▼

/-- CONVERSION_START of an enabled idle converter sets RUN and begins the window of entry 0 at its start instant (FIXED), or waits for a
boundary (MAINS) or for the injected sequence; while RUN it is dropped with TRG_LOST; while EN = 0 it does nothing. INJECTED_TRIGGER and
INJECTED_PERIODIC_TRIGGER of an enabled converter begin injected entry 0 in the next peripheral cycle for T_SET + INJ_TINT; a window
integrating is aborted with ABORT and ABORTS, one within T_SET abandoned, one ending in the cycle delivered first; during the injected
sequence the trigger is dropped with INJ_LOST. CONVERSION_STOP ends both sequences at entry 0. MCV_WINDOW_END, MAINS_BOUNDARY and
MAINS_WINDOW_TIMEOUT queue the window's result, clamped, with over-range, settling and mains flags, and begin the next entry in the same
core cycle, or end the pass; after the last injected window the regular sequence resumes with its entry. Nothing else changes. The mean of a
window is an operand (log entry 30). (R381, R382, R384, R386, R387, R388, R389, R393, R400, log entry 30). -/
def Obligations.MeteringSequencesAndWindows : Prop :=
  ∀ (s : State) (c : Fin 4), s.dsgRun = false →
    let m := s.mc c
    let on := s.flag (Fld.MCV_C_CTL_EN c) = true
    let running := s.flag (Fld.MCV_C_STATUS_RUN c) = true
    let injRunning := s.flag (Fld.MCV_C_STATUS_INJ_RUN c) = true
    let mains := s.flag (Fld.MCV_C_CTL_TIM c) = true
    let seqFrame (t : State) : Prop := (∀ c', c' ≠ c → t.mc c' = s.mc c') ∧ s.keeps t [.MCV_C_STATUS c] ∧ s.keepsMem t
    let lost (t : State) (f : RF) : Prop := t.flag f = true ∧ t.mc c = m ∧ s.faultFrame t [0x400B]
    let started (t : State) (ts : Nat) : Prop :=
      (¬ on → t.mcv = s.mcv ∧ t.regs = s.regs ∧ s.keepsMem t) ∧ (on → running → lost t (Fld.MCV_C_STATUS_TRG_LOST c)) ∧
      (on → ¬ running → t.flag (Fld.MCV_C_STATUS_RUN c) = true ∧ t.f (Fld.MCV_C_STATUS_IDX c) = 0 ∧ seqFrame t ∧
        (¬ injRunning → ¬ mains → regularWindow s c 0 ts (t.mc c).win) ∧
        (¬ injRunning → mains → (t.mc c).win = none ∧ (t.mc c).wait = some ts) ∧
        (injRunning → (t.mc c).win = m.win ∧ (t.mc c).wait = some ts))
    let triggered (t : State) (at_ : Nat) : Prop :=
      let begins := t.flag (Fld.MCV_C_STATUS_INJ_RUN c) = true ∧ t.f (Fld.MCV_C_STATUS_INJ_IDX c) = 0 ∧
        injectedWindow s c 0 (4 * (at_ / 4 + 1)) (t.mc c).win
      (¬ on ∨ m.stopCyc = some (at_ / 4) → t.regs = s.regs ∧ (t.mc c).win = m.win ∧ (t.mc c).injFrom = m.injFrom ∧ s.keepsMem t) ∧
      (on → m.stopCyc ≠ some (at_ / 4) →
        (injRunning ∨ m.injFrom ≠ none → t.flag (Fld.MCV_C_STATUS_INJ_LOST c) = true ∧ (t.mc c).win = m.win ∧
          t.flag Fld.SYS_STATUS_FAULT_NEW = true ∧ s.faultFrame t [0x400B]) ∧
        (¬ injRunning → m.injFrom = none → s.f (Fld.MCV_C_INJ_KIND c 0) ≠ 1 →
          (m.win = none → begins ∧ (t.mc c).wait = m.wait ∧ seqFrame t) ∧
          (∀ w, m.win = some w →
            (∀ due, w.due = some due → due / 4 = at_ / 4 → (t.mc c).win = m.win ∧ (t.mc c).injFrom ≠ none ∧ t.regs = s.regs ∧ s.keepsMem t) ∧
            ((∀ due, w.due = some due → due / 4 ≠ at_ / 4) →
              (at_ < w.start + 1200 → begins ∧ (t.mc c).wait ≠ none ∧
                t.f (Fld.MCV_C_STATUS_ABORT c) = s.f (Fld.MCV_C_STATUS_ABORT c) ∧ seqFrame t) ∧
              (w.start + 1200 ≤ at_ → begins ∧ (t.mc c).wait ≠ none ∧ t.flag (Fld.MCV_C_STATUS_ABORT c) = true ∧
                t.f (Fld.MCV_C_CNT_ABORTS c) = min 65535 (s.f (Fld.MCV_C_CNT_ABORTS c) + 1) ∧ s.faultFrame t [0x400B])))))
    (s.f (Fld.MCV_C_CTL_TRG c) = 0 → writes (.conversionStart c true) s fun s' t => started t (s'.time + s.f (Fld.MCV_C_DLY_DLY c))) ∧
    (∀ ts rest, takeEv c.val s.post.conv = (some ts, rest) → gives (.conversionStart c false) s fun t => started t ts) ∧
    (s.f (Fld.MCV_C_SEQ_CFG_INJ_TRG c) = 0 → writes (.injectedTrigger c true) s fun s' t => triggered t s'.time) ∧
    (∀ at_ rest, takeEv c.val s.post.inj = (some at_, rest) → gives (.injectedTrigger c false) s fun t => triggered t (max s.time at_)) ∧
    (on → s.f (Fld.MCV_C_SEQ_CFG_INJ_TRG c) = 3 → gives (.injectedPeriodicTrigger c) s fun t => triggered t (max s.time m.injNext)) ∧
    writes (.conversionStop c) s (fun _ t =>
      t.flag (Fld.MCV_C_STATUS_RUN c) = false ∧ t.flag (Fld.MCV_C_STATUS_INJ_RUN c) = false ∧ t.f (Fld.MCV_C_STATUS_IDX c) = 0 ∧
      t.f (Fld.MCV_C_STATUS_INJ_IDX c) = 0 ∧ (t.mc c).win = none ∧ (t.mc c).wait = none ∧ (t.mc c).injFrom = none ∧
      (t.mc c).out = m.out ∧ seqFrame t) ∧
    (∀ (w : McvWin) (mean : Int) (peak : Bool), m.win = some w → w.read = none →
      let result (t : State) (t0 : Nat) (bad : Bool) : Prop := ∃ o, (t.mc c).out = m.out ++ [o] ∧ o.ch = w.ch ∧ o.inj = w.inj ∧ o.t0 = t0 ∧
        o.read = none ∧ o.mains = bad ∧ (o.ovr = true ↔ mcvPriv s w.ch = true ∧ (peak = true ∨ 2 ^ 22 ≤ mean)) ∧
        o.code = (if o.ovr then 2 ^ 22 - 1 else min mean.toNat (2 ^ 22 - 1)) ∧
        (o.unset = true ↔ s.flag Fld.MCV_REF_READY = false ∨ w.start < s.mcv.refUp ∨ t0 / 4 = s.mcv.refUp / 4)
      let regular (i : Instr) (t0 : Nat) (bad : Bool) : Prop := ∀ e : Fin 32, w.inj = false → w.entry = e.val → m.injFrom = none →
        gives i s fun t => t.time = max s.time t0 ∧ result t t0 bad ∧ seqFrame t ∧
          (∀ n : Fin 32, (e.val < s.f (Fld.MCV_C_SEQ_CFG_LEN c) ∧ n.val = e.val + 1) ∨
            (s.f (Fld.MCV_C_SEQ_CFG_LEN c) ≤ e.val ∧ s.flag (Fld.MCV_C_CTL_CONT c) = true ∧ n = 0) →
            t.f (Fld.MCV_C_STATUS_IDX c) = n.val ∧ regularWindow s c n t0 (t.mc c).win) ∧
          (s.f (Fld.MCV_C_SEQ_CFG_LEN c) ≤ e.val → s.flag (Fld.MCV_C_CTL_CONT c) = false →
            t.flag (Fld.MCV_C_STATUS_RUN c) = false ∧ t.f (Fld.MCV_C_STATUS_IDX c) = 0 ∧ (t.mc c).win = none)
      (∀ t0, w.due = some t0 → regular (.mcvWindowEnd c mean peak) t0 false ∧
        (∀ e : Fin 8, w.inj = true → w.entry = e.val → gives (.mcvWindowEnd c mean peak) s fun t =>
          result t t0 false ∧
          (∀ n : Fin 8, n.val = e.val + 1 → n.val ≤ s.f (Fld.MCV_C_SEQ_CFG_INJ_LEN c) → s.f (Fld.MCV_C_INJ_KIND c n) ≠ 1 →
            injectedWindow s c n t0 (t.mc c).win ∧ (t.mc c).wait = m.wait ∧ seqFrame t) ∧
          (s.f (Fld.MCV_C_SEQ_CFG_INJ_LEN c) ≤ e.val → t.flag (Fld.MCV_C_STATUS_INJ_RUN c) = false ∧ seqFrame t ∧
            (m.wait = none → (t.mc c).win = none) ∧
            (∀ u (n : Fin 32), m.wait = some u → s.f (Fld.MCV_C_STATUS_IDX c) = n.val →
              (¬ mains → regularWindow s c n (max u (t0 + 1)) (t.mc c).win) ∧ (mains → (t.mc c).win = none ∧ (t.mc c).wait ≠ none))))) ∧
      (∀ cyc, on → mains → s.time ≤ cyc → mcvBoundary s c cyc = true → w.start < cyc → cyc ≤ w.start + 18000000 →
        regular (.mainsBoundary c cyc mean peak) cyc (mcvHeld s c w)) ∧
      (w.due = none → regular (.mainsWindowTimeout c mean peak) (w.start + 18000000) true)) ∧
    (∀ (cyc u : Nat) (mean : Int) (peak : Bool) (n : Fin 32), on → mains → s.time ≤ cyc → mcvBoundary s c cyc = true → m.win = none →
      m.wait = some u → u < cyc → s.f (Fld.MCV_C_STATUS_IDX c) = n.val → gives (.mainsBoundary c cyc mean peak) s fun t =>
        regularWindow s c n cyc (t.mc c).win ∧ (t.mc c).wait = none ∧ (t.mc c).out = m.out ∧ seqFrame t)

/-- CONVERSION_DELIVERY of a conversion whose window ended in t0 writes, five peripheral cycles later, its channel's result word in the
format of R383, sets DONE or with the last of an injected sequence INJ_DONE, sets OVR, UNSET and MAINS_INV for its flags, each with a fault,
advances CONV, releases the tasks of kind 4, and unless unsettled gives the voltage to the DC link and the Anvil; its 8-byte entry goes to
the buffer at WIDX, which advances, and RIDX with it and OVF where the buffer is full. Every other byte and register outside its own block
and the readers is as before. A readback writes no result word: it gives Touchstone its DAC steps, which match within DAC_TOL or set
RB_FAIL. REF_WRITE of 1 starts the 5 ms of settling, REF_READY ends them; of 0 it turns the reference off, or sets WR_IGN while a converter
is enabled. When the window's mean is known is the sender's (log entry 30). (R383, R390, R391, R392, R393, R398, log entry 30). -/
def Obligations.MeteringDeliveryAndReference : Prop :=
  ∀ (s : State), s.dsgRun = false →
    (∀ (c : Fin 4) (o : McvOut) rest, (s.mc c).out = o :: rest →
      let base := s.f (Fld.MCV_C_BUF_BASE c) * 128
      let n := 2 ^ (s.f (Fld.MCV_C_BUF_SIZE c) + 4)
      let w := s.f (Fld.MCV_C_IDX_WIDX c)
      let r := s.f (Fld.MCV_C_IDX_RIDX c)
      (∀ k : Fin 64, o.read = none → o.ch = k.val → o.code < 2 ^ 22 → 0x10000000 ≤ base → base + 8 * n ≤ 0x103F0000 → n ≤ 4096 → w < n → r < n →
        gives (.conversionDelivery c) s fun t =>
          let word : Word := BitVec.ofNat 6 o.ch ++ BitVec.ofBool o.mains ++ BitVec.ofBool o.inj ++ BitVec.ofBool o.unset ++
            BitVec.ofBool o.ovr ++ BitVec.ofNat 22 o.code
          t.time = max s.time (4 * (o.t0 / 4 + 5)) ∧ (t.mc c).out = rest ∧ (∀ c', c' ≠ c → t.mc c' = s.mc c') ∧
          t.rd (.MCV_CH_RES k) = word ∧ (∀ k', k' ≠ k → t.rd (.MCV_CH_RES k') = s.rd (.MCV_CH_RES k')) ∧
          t.flag (Fld.MCV_C_STATUS_DONE c) = (s.flag (Fld.MCV_C_STATUS_DONE c) || !o.inj) ∧
          t.flag (Fld.MCV_C_STATUS_INJ_DONE c) = (s.flag (Fld.MCV_C_STATUS_INJ_DONE c) || o.last) ∧
          t.flag (Fld.MCV_C_STATUS_OVR c) = (s.flag (Fld.MCV_C_STATUS_OVR c) || o.ovr) ∧
          t.flag (Fld.MCV_C_STATUS_UNSET c) = (s.flag (Fld.MCV_C_STATUS_UNSET c) || o.unset) ∧
          t.flag (Fld.MCV_C_STATUS_MAINS_INV c) = (s.flag (Fld.MCV_C_STATUS_MAINS_INV c) || o.mains) ∧
          (o.ovr = true ∨ o.unset = true ∨ o.mains = true → t.flag Fld.SYS_STATUS_FAULT_NEW = true) ∧
          t.f (Fld.MCV_C_CNT_CONV c) = (s.f (Fld.MCV_C_CNT_CONV c) + 1) % 65536 ∧
          t.post.rel = s.post.rel ++ ((List.finRange 512).filter (relSel s 4 c.val)).map (fun d => (d.val, t.time)) ∧
          (o.unset = true → t.dcl = s.dcl ∧ t.anv = s.anv) ∧
          (o.unset = false → o.ch = s.f Fld.PWM_DSC_VCH_LINK_CH → t.dcl.link = some (if o.ovr then 2 ^ 22 else o.code, t.time)) ∧
          (o.unset = false → o.ch = s.f Fld.ANV_VDC_CH → t.anv.vdc = some (if o.ovr then 2 ^ 22 else o.code, t.time)) ∧
          t.memW (base + 8 * w) = word ∧ t.memW (base + 8 * w + 4) = BitVec.ofNat 32 o.t0 ∧
          t.f (Fld.MCV_C_IDX_WIDX c) = (w + 1) % n ∧
          ((w + 1) % n ≠ r → t.f (Fld.MCV_C_IDX_RIDX c) = r ∧ t.f (Fld.MCV_C_STATUS_OVF c) = s.f (Fld.MCV_C_STATUS_OVF c)) ∧
          ((w + 1) % n = r → t.f (Fld.MCV_C_IDX_RIDX c) = (r + 1) % n ∧ t.flag (Fld.MCV_C_STATUS_OVF c) = true) ∧
          (∀ a, a < base + 8 * w ∨ (base + 8 * w + 8 ≤ a ∧ a < hlmLive) ∨ hlmSnap + hlmLen ≤ a → memGet t.mem a = memGet s.mem a) ∧
          t.chk = s.chk ∧ s.keepsOutside t [0x4000, 0x4001, 0x4007, 0x400B, 0x4010]) ∧
      (∀ (k : Fin 64) (upper : Bool), o.read = some (k, upper) → o.unset = false → o.ovr = false → o.mains = false → o.code < 2 ^ 22 →
        gives (.conversionDelivery c) s fun t =>
          let rb := if upper then Fld.CMP_WC_RB_RB_HI k else Fld.CMP_WC_RB_RB_LO k
          let th := if upper then s.f (Fld.CMP_WC_TH_TH_HI k) else s.f (Fld.CMP_WC_TH_TH_LO k)
          let steps := (2 * o.code * 33000 + 2 ^ 22 * 32) / (2 * (2 ^ 22 * 32))
          let near := th ≤ steps + s.f Fld.CMP_TS_CTL_DAC_TOL ∧ steps ≤ th + s.f Fld.CMP_TS_CTL_DAC_TOL
          t.f rb = min 1023 steps ∧ t.f (Fld.MCV_C_CNT_CONV c) = s.f (Fld.MCV_C_CNT_CONV c) ∧ (∀ k', t.rd (.MCV_CH_RES k') = s.rd (.MCV_CH_RES k')) ∧
          (near → t.f (Fld.CMP_WC_STAT_RB_RUN k) = 0 ∧ t.f (Fld.CMP_WC_STAT_RB_FAIL k) = s.f (Fld.CMP_WC_STAT_RB_FAIL k) ∧
            s.keeps t [.CMP_WC_RB k, .CMP_WC_STAT k, .MCV_C_STATUS c] ∧ s.keepsMem t) ∧
          (¬ near → t.f (Fld.CMP_WC_STAT_RB_RUN k) = min 15 (s.f (Fld.CMP_WC_STAT_RB_RUN k) + 1) ∧
            t.flag (Fld.CMP_WC_STAT_RB_FAIL k) = true ∧
            (s.f (Fld.CMP_WC_STAT_RB_RUN k) + 1 ≠ s.f Fld.CMP_TS_CTL_TS_LIM → s.faultFrame t [0x4009, 0x400B])))) ∧
    (∀ u, s.mcv.refAt = some u → gives .refReady s fun t =>
      t.time = max s.time u ∧ t.flag Fld.MCV_REF_READY = true ∧ t.mcv.refUp = u ∧ t.mcv.refAt = none ∧ t.mcv.ch = s.mcv.ch ∧
      s.keeps t [.MCV_REF] ∧ s.keepsMem t) ∧
    (∀ v : Word, v.getLsbD 16 = false →
      (v.getLsbD 0 = true → s.flag Fld.MCV_REF_EN = false → writes (.refWrite v) s fun s t =>
        t.flag Fld.MCV_REF_EN = true ∧ t.mcv.refAt = some (s.time + 3000000) ∧ t.f Fld.MCV_REF_READY = s.f Fld.MCV_REF_READY ∧
        s.keeps t [.MCV_REF] ∧ s.keepsMem t) ∧
      (v.getLsbD 0 = true → s.flag Fld.MCV_REF_EN = true → writes (.refWrite v) s fun s t => t.regs = s.regs ∧ t.mcv = s.mcv ∧ s.keepsMem t) ∧
      (v.getLsbD 0 = false → s.flag Fld.MCV_REF_EN = true → (∀ c, s.flag (Fld.MCV_C_CTL_EN c) = false) → writes (.refWrite v) s fun s t =>
        t.rd .MCV_REF = s.rd .MCV_REF &&& 0xFFFFFEFE#32 ∧ t.mcv.refAt = none ∧ s.keeps t [.MCV_REF] ∧ s.keepsMem t) ∧
      (∀ c, v.getLsbD 0 = false → s.flag Fld.MCV_REF_EN = true → s.flag (Fld.MCV_C_CTL_EN c) = true → writes (.refWrite v) s fun s t =>
        t.flag Fld.MCV_REF_WR_IGN = true ∧ t.flag Fld.MCV_REF_EN = true ∧ t.mcv = s.mcv ∧ s.keeps t [.MCV_REF] ∧ s.keepsMem t))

▲

When the line with "s.keeps t [.CMP_WC_RB" is reached in the data above, begin copying, and stop after the line with "t.rd .MCV_REF = s.rd"; copy each line exactly, both ends included.

            s.keeps t [.CMP_WC_RB k, .CMP_WC_STAT k, .MCV_C_STATUS c] ∧ s.keepsMem t) ∧
          (¬ near → t.f (Fld.CMP_WC_STAT_RB_RUN k) = min 15 (s.f (Fld.CMP_WC_STAT_RB_RUN k) + 1) ∧
            t.flag (Fld.CMP_WC_STAT_RB_FAIL k) = true ∧
            (s.f (Fld.CMP_WC_STAT_RB_RUN k) + 1 ≠ s.f Fld.CMP_TS_CTL_TS_LIM → s.faultFrame t [0x4009, 0x400B])))) ∧
    (∀ u, s.mcv.refAt = some u → gives .refReady s fun t =>
      t.time = max s.time u ∧ t.flag Fld.MCV_REF_READY = true ∧ t.mcv.refUp = u ∧ t.mcv.refAt = none ∧ t.mcv.ch = s.mcv.ch ∧
      s.keeps t [.MCV_REF] ∧ s.keepsMem t) ∧
    (∀ v : Word, v.getLsbD 16 = false →
      (v.getLsbD 0 = true → s.flag Fld.MCV_REF_EN = false → writes (.refWrite v) s fun s t =>
        t.flag Fld.MCV_REF_EN = true ∧ t.mcv.refAt = some (s.time + 3000000) ∧ t.f Fld.MCV_REF_READY = s.f Fld.MCV_REF_READY ∧
        s.keeps t [.MCV_REF] ∧ s.keepsMem t) ∧
      (v.getLsbD 0 = true → s.flag Fld.MCV_REF_EN = true → writes (.refWrite v) s fun s t => t.regs = s.regs ∧ t.mcv = s.mcv ∧ s.keepsMem t) ∧
      (v.getLsbD 0 = false → s.flag Fld.MCV_REF_EN = true → (∀ c, s.flag (Fld.MCV_C_CTL_EN c) = false) → writes (.refWrite v) s fun s t =>
        t.rd .MCV_REF = s.rd .MCV_REF &&& 0xFFFFFEFE#32 ∧ t.mcv.refAt = none ∧ s.keeps t [.MCV_REF] ∧ s.keepsMem t) ∧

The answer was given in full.